Nature-inspired Metaheuristic Algorithms

Nature-inspired Metaheuristic Algorithms
A Book

by Xin-She Yang

  • Publisher : Luniver Press
  • Release : 2010
  • Pages : 148
  • ISBN : 1905986289
  • Language : En, Es, Fr & De
GET BOOK

Modern metaheuristic algorithms such as bee algorithms and harmony search start to demonstrate their power in dealing with tough optimization problems and even NP-hard problems. This book reviews and introduces the state-of-the-art nature-inspired metaheuristic algorithms in optimization, including genetic algorithms, bee algorithms, particle swarm optimization, simulated annealing, ant colony optimization, harmony search, and firefly algorithms. We also briefly introduce the photosynthetic algorithm, the enzyme algorithm, and Tabu search. Worked examples with implementation have been used to show how each algorithm works. This book is thus an ideal textbook for an undergraduate and/or graduate course. As some of the algorithms such as the harmony search and firefly algorithms are at the forefront of current research, this book can also serve as a reference book for researchers.

Biologically Inspired Optimization Methods

Biologically Inspired Optimization Methods
An Introduction

by Mattias Wahde

  • Publisher : WIT Press
  • Release : 2008-08-14
  • Pages : 240
  • ISBN : 1845641485
  • Language : En, Es, Fr & De
GET BOOK

Biologically inspired optimization methods constitute a rapidly expanding field of research, with new applications appearing on an almost daily basis, as optimization problems of ever-increasing complexity appear in science and technology. This book provides a general introduction to such optimization methods, along with descriptions of the biological systems upon which the methods are based. The book also covers classical optimization methods, making it possible for the reader to determine whether a classical optimization method or a biologically inspired one is most suitable for a given problem.
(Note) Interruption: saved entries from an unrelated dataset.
/-- R63, R64, R73, for every well-formed configuration (log entry 30): a frame that is no request of the unit is refused by
name. The order of the tests is the model's (log entry 21). -/
def Obligations.OtherFramesAreRefusedByName : Prop :=
  ∀ (k : Config) (bytes : List Byte), k.wf = true →
    (bytes.length < 8 → decodeFrame k bytes = .error .truncated) ∧
    (8 ≤ bytes.length → ∀ id len reserved, memRead16 bytes 0 = some id → memRead bytes 2 2 = some len →
      memRead16 bytes 4 = some reserved →
      (reserved ≠ 0 → decodeFrame k bytes = .error .reservedNotZero) ∧
      (reserved = 0 → (∀ c, (k.catalog c).id ≠ id) → decodeFrame k bytes = .error .unknownCommand) ∧
      (reserved = 0 → ∀ c, (k.catalog c).id = id → len ≠ (k.catalog c).reqLen →
        decodeFrame k bytes = .error .badLength))

/-- R140, R67, for every well-formed configuration (log entry 30): the frame the machine encodes for an instruction is the
one its opcode-table row gives. -/
def Obligations.MachineEncodesTheTableFrame : Prop :=
  ∀ (k : Config) (i : Instr), k.wf = true →
    encode k (k.catalog (instrCommand i)) (instrPayload i) = .ok (encodeInstr k i)

/-- R128, which the spec derives from R115: the request is self-consistent, whatever its identifier and payload. -/
def Obligations.RequestIsSelfConsistent : Prop :=
  ∀ (k : Config) (id : Word) (p : List Byte), k.crcSeed = 0xFFFF → p.length ≤ 65535 →
    ∃ F, encodeRequest k id p = some F ∧ F.length = 8 + p.length ∧
      memRead16 F 0 = some id ∧ memRead F 2 2 = some p.length ∧ memRead16 F 4 = some 0 ∧ F.drop 8 = p ∧
      memRead16 F 6 = some (crc16 k 0xFFFF (memWrite16 F 6 0))

/-- R70: the selectors lie in the high and the low nibble, and every byte is the payload of one pair. -/
def Obligations.MeasByteHoldsBothSelectors : Prop :=
  (∀ unit mode : Nibble, (measByte unit mode).toNat = 16 * unit.toNat + mode.toNat ∧
    measUnit (measByte unit mode) = unit ∧ measMode (measByte unit mode) = mode) ∧
  (∀ p : Byte, measByte (measUnit p) (measMode p) = p)

/-! ### Bytes -/

/-- R42, which the spec derives from R41: little-endian reads of 1, 2 and 4 bytes, defined within the length only. -/
def Obligations.MemReadIsLittleEndian : Prop :=
  ∀ (buf : List Byte) (off : Nat),
    (∀ n, buf.length < off + n → memRead buf off n = none) ∧
    (∀ b0, buf[off]? = some b0 → memRead buf off 1 = some b0.toNat) ∧
    (∀ b0 b1, buf[off]? = some b0 → buf[off + 1]? = some b1 → memRead buf off 2 = some (b0.toNat + 256 * b1.toNat)) ∧
    (∀ b0 b1 b2 b3, buf[off]? = some b0 → buf[off + 1]? = some b1 → buf[off + 2]? = some b2 → buf[off + 3]? = some b3 →
      memRead buf off 4 = some (b0.toNat + 256 * b1.toNat + 65536 * b2.toNat + 16777216 * b3.toNat))

/-- R43, which the spec derives from R41: what a 2-byte write stores, that it stores nothing else, and that it reads back; and the same of one byte. -/
def Obligations.MemWriteReadsBack : Prop :=
  ∀ (buf : List Byte) (off : Nat),
    (∀ v : Byte, off + 1 ≤ buf.length → memRead8 (memWrite8 buf off v) off = some v ∧
      ∀ j, j ≠ off → (memWrite8 buf off v)[j]? = buf[j]?) ∧
    (∀ v : Word, off + 2 ≤ buf.length → memRead16 (memWrite16 buf off v) off = some v ∧
      (memWrite16 buf off v)[off]? = some (BitVec.ofNat 8 (v.toNat % 256)) ∧
      (memWrite16 buf off v)[off + 1]? = some (BitVec.ofNat 8 (v.toNat / 256)) ∧
      ∀ j, j ≠ off → j ≠ off + 1 → (memWrite16 buf off v)[j]? = buf[j]?)

/-- R156: all the trailing zeros go, and nothing else. -/
def Obligations.OnlyTrailingZerosAreStripped : Prop :=
  ∀ b : List Byte, (∃ n, b = stripNul b ++ List.replicate n 0) ∧ (stripNul b).getLast? ≠ some 0

/-! ### The checksum unit -/

/-- R93, which the spec derives from R92, for every polynomial. -/
def Obligations.TableFormEqualsBitSerialForm : Prop :=
  ∀ (k : Config) (c : Word) (b : Byte), crcStep k c b = crcStepBits k c b

/-- R96 laws 1, 2 and 4, which the spec derives from R90 to R93. -/
def Obligations.ChecksumChainsAndKeepsZero : Prop :=
  ∀ k : Config, (∀ s, crc16 k s [] = s) ∧ (∀ s A B, crc16 k s (A ++ B) = crc16 k (crc16 k s A) B) ∧
    (∀ n, crc16 k 0 (List.replicate n 0) = 0)

/-- R96 law 3, derived in the spec, in both arguments at once. -/
def Obligations.ChecksumIsLinear : Prop :=
  ∀ (k : Config) (s1 s2 : Word) (A B : List Byte), A.length = B.length →
    crc16 k s1 A ^^^ crc16 k s2 B = crc16 k (s1 ^^^ s2) (List.zipWith (fun a b => a ^^^ b) A B)

/-- R96 law 5, derived in the spec, for every polynomial with bit 0 set. -/
def Obligations.SingleBitErrorsChangeTheChecksum : Prop :=
  ∀ (k : Config) (s : Word) (A : List Byte) (p j : Nat), k.polyOdd = true → p < A.length → j < 8 →
    crc16 k s (flipBit A p j) ≠ crc16 k s A

/-- R97: the three register operations in AWAIT, in IDLE, and without a value. The event that carries the value read is
the model's rendering of its return (log entry 14). -/
def Obligations.ChecksumRegisterOperations : Prop :=
  ∀ (k : Config) (s : State) (seed : Word) (b : Byte), s.fault = none →
    (s.phase = .await → ∀ op ∈ [HostOp.crcLoad seed, .crcByte b, .crcRead], perform k op s = .next (faulted .busy s)) ∧
    (s.phase = .idle → perform k (.crcLoad seed) s = .next { s with crc := some seed }) ∧
    (s.phase = .idle → ∀ c, s.crc = some c →
      perform k (.crcByte b) s = .next { s with crc := some (crcStep k c b) } ∧
      perform k .crcRead s = .next { s with outputs := s.outputs ++ [.crcValue c] }) ∧
    (s.phase = .idle → s.crc = none →
      perform k (.crcByte b) s = .next (faulted .crcUnloaded s) ∧ perform k .crcRead s = .next (faulted .crcUnloaded s))

/-- R97: CRC_LOAD, the bytes in order and CRC_READ give crc16, run by the machine's own steps. That the operations stand in a queue, and
that the value read is an event, is the model's choice (log entries 13, 14). -/
def Obligations.RegisterFormComputesTheChecksum : Prop :=
  ∀ (s : State) (seed : Word) (bytes : List Byte) (rest : List HostOp), s.fault = none → s.phase = .idle →
    s.inputs = crcScript seed bytes ++ rest →
    run (bytes.length + 2) s = .next { s with
        crc := some (crc16 mps seed bytes), inputs := rest,
        outputs := s.outputs ++ [.crcValue (crc16 mps seed bytes)] }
Nature Inspired Optimization for Image Processing

Nature Inspired Optimization for Image Processing
A Book

by Vasuki A

  • Publisher : CRC Press
  • Release : 2020-07-09
  • Pages : 280
  • ISBN : 9780367255985
  • Language : En, Es, Fr & De
GET BOOK

Nature Inspired Optimization Algorithms is a comprehensive book on the most popular optimization algorithms that are based on nature. It starts with an overview of optimization and goes from the classical to the latest swarm intelligence algorithm. Nature has a rich abundance of flora and fauna that inspired the development of nature inspired optimization techniques. The study of the intelligent survival strategies of animals, birds and insects in a hostile and ever-changing environment has led to the development of techniques emulating their behaviour. Nature provides us with simple solutions to complex problems in an effective and adaptive manner. This book is a valuable resource for engineers, researchers, faculty and students who are devising optimum solutions to any type of problem. The problems range from computer science to economics covering diverse areas that require maximizing output and minimizing resources and this is the crux of all optimization algorithms. The book is a lucid description of fifteen of the existing important optimization algorithms that are based on swarm intelligence and superior in performance. Features: Detailed description of the algorithms along with pseudocode and flowchart Easily translatable to program code that is also readily available in Mathworks website for some of the algorithms Simple examples to demonstrate the optimization strategies have been given wherever possible that makes understanding easier Standard applications and benchmark datasets for testing and validating the algorithms have been enumerated This book is a reference for under-graduate and post-graduate students. It will be useful to faculty members teaching the subject on optimization. It also a comprehensive guide for researchers who are looking for optimizing resources in attaining the best solution to a problem. The nature inspired optimization algorithms are unconventional and this makes them more efficient than their traditional counterparts.